New DNA Reference Map May Aid in Identifying SMN1 Mutations
A research team in the U.S. has developed a new DNA reference, or benchmark, map with detailed sequence information on a number of genes, including SMN1 — the disease-causing gene in spinal muscular atrophy (SMA). Such information was missing from previous benchmark maps due to the genes’ intrinsic features.
“Some of these genes, which have previously been very difficult to access, are suspected to have some connection to disease,” Justin Zook, PhD, a study co-senior authors and a biomedical engineer at the National Institute of Standards and Technology (NIST), said in a NIST press release.
“Others have very clear clinical importance,” such as SMN1, “a gene we characterized that is directly associated with spinal muscular atrophy,” Zook added.
This improved reference map may help labs and clinics to sequence these genes more accurately from a person’s sample, which is critical to identify those with relevant mutations that may cause disease.
Its development was detailed in the study, “Curated variation benchmarks for challenging medically relevant autosomal genes,” published in the journal Nature Biotechnology.
DNA sequencing technologies typically read out small fractions of DNA, and then attempt to place them together correctly, similar to a puzzle. Reference genomes (all the genetic information of an organism) are nearly full genomes, stitched together from several people’s DNA.

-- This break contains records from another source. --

-- ==== Sys2Proof/Decode.lean ====
section
/-! DEFINITION. The decoder of command words (30_encoding.md R90 to R93) and the encoder. -/

namespace Sys2Proof

/-- Why a command word is illegal (R93: "every undefined opcode, every nonzero reserved bit and every SIDE = 1 on a C0 command"). -/
inductive DecodeError where
  /-- bits [31:9] are not all 0 -/
  | reservedBitsSet
  /-- OPC is not in the map of R91 -/
  | undefinedOpcode
  /-- SIDE = 1 on a command of format C0 -/
  | sideOnC0
deriving DecidableEq, Repr, Inhabited

/-- The side a SIDE bit selects: 0 = IN block, 1 = OUT block (R90). -/
def sideOfBit (b : Nat) : Side := if b = 0 then .input else .output

/-- A C0 command, legal only with SIDE = 0. -/
def decodeC0 (w : Word) (i : Instr) : Except DecodeError Instr :=
  if sideBitOf w = 0 then .ok i else .error .sideOnC0

/-- Decoding (R92): total on 32-bit words; a word that is not legal is rejected by name. -/
def decode (w : Word) : Except DecodeError Instr :=
  if resOf w ≠ 0 then .error .reservedBitsSet
  else if opcOf w = 0x00 then decodeC0 w .nop
  else if opcOf w = 0x01 then decodeC0 w .plan
  else if opcOf w = 0x02 then decodeC0 w .convertSlice
  else if opcOf w = 0x03 then decodeC0 w .invalidate
  else if opcOf w = 0x10 then .ok (.tfEvalD (sideOfBit (sideBitOf w)))
  else if opcOf w = 0x11 then .ok (.tfEvalL (sideOfBit (sideBitOf w)))
  else .error .undefinedOpcode

/-- The SIDE bit of a side, in place (R90: bit 8). -/
def sideBits : Side → Nat
  | .input => 0
  | .output => 0x100

/-- The command word of a command (R92's table of matches). -/
def encode : Instr → Word
  | .nop => 0x00000000
  | .plan => 0x00000001
  | .convertSlice => 0x00000002
  | .invalidate => 0x00000003
  | .tfEvalD side => BitVec.ofNat 32 (0x10 + sideBits side)
  | .tfEvalL side => BitVec.ofNat 32 (0x11 + sideBits side)

/-- The instruction the decoder reads from a command word whose bits are `w`; bits above `nbits` are 0. A command is exactly
one 32-bit word written to CMD (R90), so nothing is laid out in memory. -/
def decodeTableWord (nbits w : Nat) : Option Instr :=
  match decode (BitVec.ofNat 32 (w % 2 ^ nbits)) with
  | .ok i => some i
  | .error _ => none

end Sys2Proof
end

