-- ==== Sys2Proof/Machine/ConvertInteger.lean ====
section
/-! DEFINITION. The integer convert datapath (46_convert_integer.md): values of output samples from the plan and the input
samples. -/

namespace Sys2Proof.Machine

/-- Where a datapath reads its input: frame memory, the IN plane registers and the plan. -/
structure Source where
  mem : Memory
  planes : Quad PlaneReg
  plan : Plan
deriving DecidableEq, Repr, Inhabited

/-- ReadSample(IN, p, x, y) of R76: unsigned, container high bits not masked (R77). -/
def Source.sample (c : Source) (p : Fin 4) (x y : Nat) : Nat :=
  c.mem.read ((c.planes.get p).addr c.plan.src.inFmt.bps x y) c.plan.src.inFmt.bps

/-- `C·v` for an integer table row and a vector, exact (R15). -/
def rowDot (r : V3 Half) (v : V3 Int) : Int := r.c0.toInt * v.c0 + r.c1.toInt * v.c1 + r.c2.toInt * v.c2

/-- The offset-corrected (Y, U, V) of luma sample (x, y) with nearest-neighbour chroma (R241, R242, R252). -/
def Source.yuvAt (c : Source) (x y : Nat) : V3 Int :=
  let f := c.plan.src.inFmt
  ⟨(c.sample 0 x y : Int) - c.plan.yuvOffsetIn.toNat,
   (c.sample 1 (x / 2 ^ f.cw) (y / 2 ^ f.ch) : Int) - cbias f.d,
   (c.sample 2 (x / 2 ^ f.cw) (y / 2 ^ f.ch) : Int) - cbias f.d⟩

/-- R242: one output of `yuv2rgb_px`. -/
def yuvToRgb (t : M3 Half) (d : Nat) (v : V3 Int) : V3 Int :=
  t.map fun r => clipInt16 (asr (rowDot r v + 2 ^ (d - 2)) (d - 1))

/-- R244: the primary map on an int16 triple. -/
def mapPrimaries (t : M3 Half) (v : V3 Int) : V3 Int := t.map fun r => clipInt16 (asr (rowDot r v + 8192) 14)

/-- Stages 2 to 4 of R240 on one pixel: linearise (R243), map (R244), delinearise (R245). -/
def Plan.shapeInt (p : Plan) (v : V3 Int) : V3 Int :=
  if p.flags.rgb2rgbPt then v
  else
    let l := v.map (lutLookup p.linLut)
    let m := if p.flags.lrgb2lrgbPt then l else mapPrimaries p.lrgb2lrgb l
    m.map (lutLookup p.delinLut)

/-- The scratch triple S[·][y][x] of R240. -/
def Source.rgbAt (c : Source) (x y : Nat) : V3 Int :=
  c.plan.shapeInt (yuvToRgb c.plan.yuv2rgb c.plan.src.inFmt.d (c.yuvAt x y))

/-- Component-wise sum of two triples. -/
def addV (a b : V3 Int) : V3 Int := ⟨a.c0 + b.c0, a.c1 + b.c1, a.c2 + b.c2⟩

/-- `csrc(xc, yc)` of R247. NEAREST takes the top-left pixel of the block; AVERAGE the mean of its 2 or 4 pixels. -/
def Source.chromaSrc (c : Source) (mode : ChromaDown) (xc yc : Nat) : V3 Int :=
  let f := c.plan.src.outFmt
  match mode with
  | .nearest => c.rgbAt (xc * 2 ^ f.cw) (yc * 2 ^ f.ch)
  | .average =>
    if f.cw = 0 then c.rgbAt xc yc
    else if f.ch = 0 then
      (addV (c.rgbAt (2 * xc) yc) (c.rgbAt (2 * xc + 1) yc)).map fun t => asr (t + 1) 1
    else
      (addV (addV (c.rgbAt (2 * xc) (2 * yc)) (c.rgbAt (2 * xc + 1) (2 * yc)))
        (addV (c.rgbAt (2 * xc) (2 * yc + 1)) (c.rgbAt (2 * xc + 1) (2 * yc + 1)))).map fun t => asr (t + 2) 2

/-- The RGB triple fed to output plane `p` at (x, y): `src_c` of R251, and the operands of R246 and R248. -/
def Source.outSrc (c : Source) (mode : ChromaDown) (p : Fin 4) (x y : Nat) : V3 Int :=
  if p = 0 then c.rgbAt x y else c.chromaSrc mode x y

/-- The output offset of plane `p`: off_out for luma, cb_out for chroma (R246, R248, R251). -/
def Plan.offsetOut (p : Plan) (pl : Fin 4) : Int :=
  if pl = 0 then (p.yuvOffsetOut.toNat : Int) else (cbias p.src.outFmt.d : Int)

/-- `sh = 29 − d_out` of R246. -/
def Plan.shiftOut (p : Plan) : Nat := 29 - p.src.outFmt.d

/-- R246 and R248: an output sample without dither. -/
def Source.rgbToYuvSample (c : Source) (mode : ChromaDown) (p : Fin 4) (x y : Nat) : Int :=
  let sh := c.plan.shiftOut
  clipPixel c.plan.src.outFmt.d
    (c.plan.offsetOut p + asr (rowDot (c.plan.rgb2yuv.get p) (c.outSrc mode p x y) + 2 ^ (sh - 1)) sh)

/-- R252: an output sample of the composed YUV→YUV kernel. For chroma, the luma term is the top-left sample of the block. -/
def Source.yuvToYuvSample (c : Source) (p : Fin 4) (x y : Nat) : Int :=
  let f := c.plan.src.inFmt
  let v := if p = 0 then c.yuvAt x y else c.yuvAt (x * 2 ^ f.cw) (y * 2 ^ f.ch)
  let sh := 14 + f.d - c.plan.src.outFmt.d
  clipPixel c.plan.src.outFmt.d (c.plan.offsetOut p + asr (rowDot (c.plan.yuv2yuv.get p) v + 2 ^ (sh - 1)) sh)

/-! ### FSB dither (R250, R251) -/

/-- A row of the dither error buffers, index −1 first: `pw + 4` elements (R53). -/
abbrev ErrRow := List Int

/-- Every element at `rnd` (R250). -/
def ErrRow.init (pw : Nat) (rnd : Int) : ErrRow := List.replicate (pw + 4) rnd

/-- Element `i ≥ −1`, given as `i + 1`. -/
def ErrRow.at (e : ErrRow) (i1 : Nat) : Int := e.getD i1 0

/-- `e[i] += v`, the index given as `i + 1`. -/
def ErrRow.add (e : ErrRow) (i1 : Nat) (v : Int) : ErrRow := e.set i1 (e.at i1 + v)

/-- The current and the next error row (R251). -/
structure FsbRows where
  cur : ErrRow
  nxt : ErrRow
deriving DecidableEq, Repr, Inhabited

/-- `asr(k·diff + 8, 4)` (R251). -/
def fsbShare (k diff : Int) : Int := asr (k * diff + 8) 4

/-- One pixel of `fsb_plane` (R251): `sum` is K·(r, g, b), `off` and `d` the plane's output offset and depth. Answers the output
sample and the error rows after it. -/
def fsbPixel (d : Nat) (off : Int) (sh : Nat) (sum : Int) (x : Nat) (e : FsbRows) : Int × FsbRows :=
  let rnd : Int := 2 ^ (sh - 1)
  let acc := sum + e.cur.at (x + 1)
  let diff := acc % 2 ^ sh - rnd
  (clipPixel d (off + asr acc sh),
   { cur := (e.cur.add (x + 2) (fsbShare 7 diff)).set (x + 1) rnd
     nxt := ((e.nxt.add x (fsbShare 3 diff)).add (x + 1) (fsbShare 5 diff)).add (x + 2) (fsbShare 1 diff) })

/-- The pixels of a row from column `x` on: their sums K·(r, g, b) are `sums`. -/
def fsbRow (d : Nat) (off : Int) (sh : Nat) (e : FsbRows) : Nat → List Int → List Int × FsbRows
  | _, [] => ([], e)
  | x, s :: rest =>
    let r := fsbPixel d off sh s x e
    let t := fsbRow d off sh r.2 (x + 1) rest
    (r.1 :: t.1, t.2)

/-- The rows of a plane, top to bottom, the error rows swapped after each (R251). -/
def fsbRows (d : Nat) (off : Int) (sh : Nat) (e : FsbRows) : List (List Int) → List Int
  | [] => []
  | row :: rest =>
    let r := fsbRow d off sh e 0 row
    r.1 ++ fsbRows d off sh { cur := r.2.nxt, nxt := r.2.cur } rest

/-- The dithered samples of plane `p` for the slice [h1, h2), in the order of its samples (R251). -/
def Source.fsbPlane (c : Source) (mode : ChromaDown) (h1 h2 : Nat) (p : Fin 4) : List Int :=
  let f := c.plan.src.outFmt
  let pw := f.planeWidth p c.plan.src.frameW.toNat
  let sh := c.plan.shiftOut
  let init := ErrRow.init pw (2 ^ (sh - 1))
  let rows := (List.range' (f.planeRow p h1) (f.planeRow p h2 - f.planeRow p h1)).map fun y =>
    (List.range pw).map fun x => rowDot (c.plan.rgb2yuv.get p) (c.outSrc mode p x y)
  fsbRows f.d (c.plan.offsetOut p) sh ⟨init, init⟩ rows

end Sys2Proof.Machine
end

Given the high level of genetic similarities between humans, sequencing a person’s genome is a matter of laying out the pieces of genetic information based on where they match up with the reference sample.
These benchmarks have led to the discovery of new gene variants, “enabling highly accurate clinical genome sequencing and advancing our detection and understanding of the impact of many genomic variations on human disease at scale,” the researchers wrote.
While 80% to 90% of the millions of genetic changes that are present in the human genome have already been characterized, those that remain still pose a challenge to current sequencing technology.
Some of these variants are located in medically relevant genes that are often repetitive, have many natural variations among people, and/or are in hard-to-assess regions.
As such, in the clinical setting, DNA tests for these genes often need targeted designs and can involve multiple technologies, and “are only applied when suspicion of a specific disorder is high,” the researchers added.
The Genome in a Bottle (GIAB) consortium is a NIST-hosted collaborative effort aimed at improving DNA sequencing technologies and making them practical for clinical use.
The consortium, involving NIST researchers and colleagues at Baylor College of Medicine and DNAnexus, now applied a cutting-edge method called haplotype-resolved whole-genome assembly to characterize 273 of 395 challenging genes excluded from previous benchmarks.
They focused on a particular human genome sample, named HG002, whose donor consented to publicizing their genetic code through the Personal Genome Project. The new benchmark was carefully compiled so it complements former GIAB benchmarks.
A key element was high fidelity, or HiFi, sequencing, which can sequence longer stretches of DNA: tens of thousands of nucleotides — the building blocks of DNA — at a time versus a hundred nucleotides with conventional methods.
“Instead of having a thousand-piece puzzle, where you have these little, tiny pieces that you have to put together, it’s more like having a hundred-piece puzzle where you have bigger pieces that you can put together,” Zook said.
Researchers specifically combined HiFi with hifiasm, a state-of-the-art software tool that allows both copies of each gene (one from the mother and one from the father) to be read.
Previous methods sequenced a combination of both copies, increasing the chances of creating errors and missing important details unique to each gene copy.
The consortium’s approach, which also took advantage of the strengths of previously established sequencing methods, allowed scientists to decode the sequences of more than 20,000 genetic variants across the 273 genes and with higher accuracy than could be achieved by using a single method.
The sequence of the SMN1 gene, whose loss of exon 7 in both gene copies is the most common cause of SMA, was also fully resolved with this approach and included in the new benchmark. Exons are the sections of a gene that contain the information to generate proteins.
Of note, rarer cases of SMA are caused by single-nucleotide changes in the SMN1 gene. As such, having an accurate benchmark for SMN1 enables better detection of these disease-causing mutations.
In addition to SMA, the team characterized variants in genes connected to other health conditions, such as heart disease, diabetes, and celiac disease.
To the researchers’ surprise, their method also identified errors in previously developed HG002 reference genomes within several medically relevant genes. Some highly similar genes in these reference genomes were found to be false duplications, which could cause sequencing methods to misread genes linked to serious disorders, Zook said.
With the comprehensive characterization of these genes, the scientists proposed corrections to the reference genomes they used.
The new benchmark is now publicly available for labs to use. Interested researchers or clinicians would first need to sequence HG002 samples, which can be accessed through the NIST Office of Reference Materials, and then check their results against the benchmark.
“Forming benchmarks from a haplotype-resolved whole-genome assembly may become a prototype for future benchmarks covering the whole genome,” the researchers wrote.
This may help improve clinical diagnoses, provide a better understanding of the heritability of multiple diseases, and potentially help in developing treatments.